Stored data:
/-- The shadow is empty from the moment the LOAD loads it until it is complete, so a LOAD that ends otherwise leaves it empty. -/
def State.loadRun (s : State) (d : DieIx) (c : CoreIx) (r : Running) : State :=
  let q := QId.core c
  let x := r.desc
  match judgeLoad x with
  | .format => s.stopEarly d q r stFormat
  | .noop => if s.unitFenced d q 0x20 then s.stopEarly d q r stFenced else s.finish d q r Result.ok
  | .work f =>
    let ps := loadPlaces x f
    let len := (ps.map (fun p => p.2)).headD 0
    if rowsService (lSrc x) (lPitch x) ps.length len then (s.countService true).stopEarly d q r stFormat
    else if !s.rowsDecode d (lSrc x) (lPitch x) ps.length len then s.stopEarly d q r stFormat
    else if s.unitFenced d q 0x20 then s.stopEarly d q r stFenced
    else
      let s0 := s.modCore d c emptyShadow
      match s0.fetchAll d q r (ps.map (fun p => (p.1, loadBytes f p.2))) with
      | .stop st => s0.stopEarly d q r st
      | .wait t => t
      | .data l t =>
        if l.any (fun p => wrongCount f p.1 p.2) then s0.stopEarly d q r stFormat
        else
          let st : Stationary := ⟨f, lDiag x, if lDiag x then 128 else lKlen x, lCols x, l, lSrc x, lPitch x⟩
          (t.modCore d c (fun k => { k with arr := { k.arr with shadow := some st } })).finish d q r Result.ok

/-- LOAD (R112, R132). -/
def execLoad (d : DieIx) (c : CoreIx) (s : State) : Host.Outcome State Fault Refusal :=
  onDie d s (fun t => withEngine t d (.core c) 0x20 (t.loadRun d c))

/-! ### Start checks of MUL and DIAG (R112, R122, R129, R134) -/

/-- Element size and lines of an output row in the bank. -/
def bankFmt (f : Fmt) : Fmt := if f = .fp64 then .fp64 else .fp32
def bankElem (f : Fmt) : Nat := (bankFmt f).elemBytes
def bankLines (f : Fmt) (ncols : Nat) : Nat := if ncols * bankElem f ≤ 512 then 1 else 2

def aBytes (st : Stationary) (af : Fmt) : Nat := if st.diag then af.rowBytes st.ncols else kBytes af st.klen

/-- Mask bits for a mask mode, rows and columns (R128). -/
def maskBitsOf (mode rows ncols : Nat) : Nat :=
  if mode = 1 then rows else if mode = 2 then (rows + 127) / 128 * ((ncols + 127) / 128) else 0

/-- Mask bits of an instruction. -/
def maskBits (x : Desc) (ncols : Nat) : Nat := maskBitsOf (mMode x) (mRows x) ncols

/-- Whether the operands of an instruction fit a stationary and their memories. -/
def State.mulFits (s : State) (d : DieIx) (x : Desc) (st : Stationary) (af ofm : Fmt) : Bool :=
  let m := mRows x
  paired af st.fmt && (st.diag == decide (dKind x = 0x22))
    && (decide (mAcc x = 3) || decide (mLine x + m * bankLines st.fmt st.ncols ≤ 2048))
    && decide (mAAddr x + (m - 1) * mAPitch x + aBytes st af ≤ 0x400000)
    && (decide (mMode x = 0) || decide (mMask x + (maskBits x st.ncols + 7) / 8 ≤ 0x400000))
    && (decide (mAcc x < 2) || s.rowsWritable d (dJob x) (mOut x) (mOutPitch x) m (ofm.rowBytes st.ncols) (some ofm))
    && (decide (mDfn x = 0) || s.bilOwned d (dCtx x) (dJob x))

/-- Whether an instruction can start: it completes at once with a result, waits for the shadow, or runs against a
stationary. -/
inductive MulStart where
  | stop (res : Result) (service : Bool)
  | wait
  | go (st : Stationary) (af ofm : Fmt)

def State.mulStart (s : State) (d : DieIx) (c : CoreIx) (x : Desc) : MulStart :=
  let q := QId.core c
  let fenced := s.unitFenced d q (dKind x)
  match judgeMul x with
  | .format => .stop (.err stFormat) false
  | .noop => if fenced then .stop (.err stFenced) false else .stop ⟨[], 0, hallEmpty, 0⟩ false
  | .work (af, ofm) =>
    let k := (s.core d c).arr
    if mSwap x ∧ (s.queue d q).running.any (fun y => decide (dKind y.desc = 0x20)) then
      (if fenced then .stop (.err stFenced) false else .wait)
    else
      match (if mSwap x then k.shadow else k.active) with
      | none => .stop (.err stFormat) false
      | some st =>
        if decide (mAcc x ≥ 2) && rowsService (mOut x) (mOutPitch x) (mRows x) (ofm.rowBytes st.ncols) then
          .stop (.err stFormat) true
        else if !s.mulFits d x st af ofm then .stop (.err stFormat) false
        else if fenced then .stop (.err stFenced) false
        else .go st af ofm

/-! ### The drain pop (R178, R184, R190) -/

/-- Which derivative an instruction takes: a format error, a wait for the table, a formula or a table. -/
inductive DfnPick where
  | format
  | wait
  | formula (n : Nat) (fallback : Bool)
  | table (k : Nat)

def State.dfnPick (s : State) (d : DieIx) (x : Desc) (t : Trailer) : DfnPick :=
  if mDfn x ≠ 1 then .formula (mDfn x) false
  else if !t.tblValid ∨ (s.tblState d t.tbl = 2 ∧ tblJob (s.tblImage d t.tbl) ≠ (dJob x).toNat) then .format
  else if s.tblState d t.tbl = 2 then .table t.tbl
  else if t.fallback ≥ 2 ∧ t.fallback ≤ 4 then .formula t.fallback true
  else .wait

/-- A tag mismatch at a drain pop. -/
def State.drainMiss (s : State) (d : DieIx) (c : CoreIx) (r : Running) (found : Nat) : State :=
  ((s.addSat d rBilErr 16 16 1).logEvent d 0x0301 stTag found).stopEarly d (.core c) r stTag

/-- Whether a drain pop is served now (R182, R183): no operation on its segment is in progress, fewer than four run, and no earlier
drain pop waits for the segment. -/
def State.drainTurn (s : State) (d : DieIx) (c : CoreIx) (ident ctx : Nat) : Bool :=
  let x := (s.queue d .bil).running
  !x.any (fun y => decide (bilKey y.desc = some (false, ctx))) && decide (x.length < 4)
    && (match s.drainFirst d ctx with
      | none => true
      | some p => decide (p = (c, ident)))

/-- A drain pop that has to wait arrives at its segment (R182). -/
def State.drainArrive (s : State) (d : DieIx) (c : CoreIx) (ident ctx : Nat) : State :=
  s.modDie d (fun x => if x.drains.contains (c, ident, ctx) then x else { x with drains := x.drains ++ [(c, ident, ctx)] })

/-- A drain pop has been served; commands that waited behind it start. -/
def State.drainLeave (s : State) (d : DieIx) (c : CoreIx) (ident : Nat) : State :=
  (s.modDie d (fun x => { x with drains := x.drains.filter (fun p => !(decide (p.1 = c) && decide (p.2.1 = ident))) })).startQueue d .bil

/-- The popped entry becomes the core's drain. -/
def State.popDrain (s : State) (d : DieIx) (c : CoreIx) (r : Running) (t : Trailer) (tbl : Option Nat) (formula : Nat) : State :=
  let ctx := dCtx r.desc
  let rb := t.fmt.rowBytes t.len
  let e := s.memRead ⟨d, dJob r.desc, false⟩ d 0 (s.segBase d ctx + s.segTop d ctx - 64 - t.size) t.size
  let rows := (List.range t.rows).map (fun k => (slice e.bytes (k * rb) rb, slice e.poison (k * rb) rb))
  ((e.state.dropTop d ctx t).modCore d c (fun k => { k with drain := some ⟨r.ident, t.fmt, rows, tbl, formula⟩ })).drainLeave d c r.ident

Your goal –
Look back at the entries above. Retype the line with "if l.any (fun", the line with "(R112, R132). -/", and all lines in between.

Answer for this exercise –
        if l.any (fun p => wrongCount f p.1 p.2) then s0.stopEarly d q r stFormat
        else
          let st : Stationary := ⟨f, lDiag x, if lDiag x then 128 else lKlen x, lCols x, l, lSrc x, lPitch x⟩
          (t.modCore d c (fun k => { k with arr := { k.arr with shadow := some st } })).finish d q r Result.ok

/-- LOAD (R112, R132). -/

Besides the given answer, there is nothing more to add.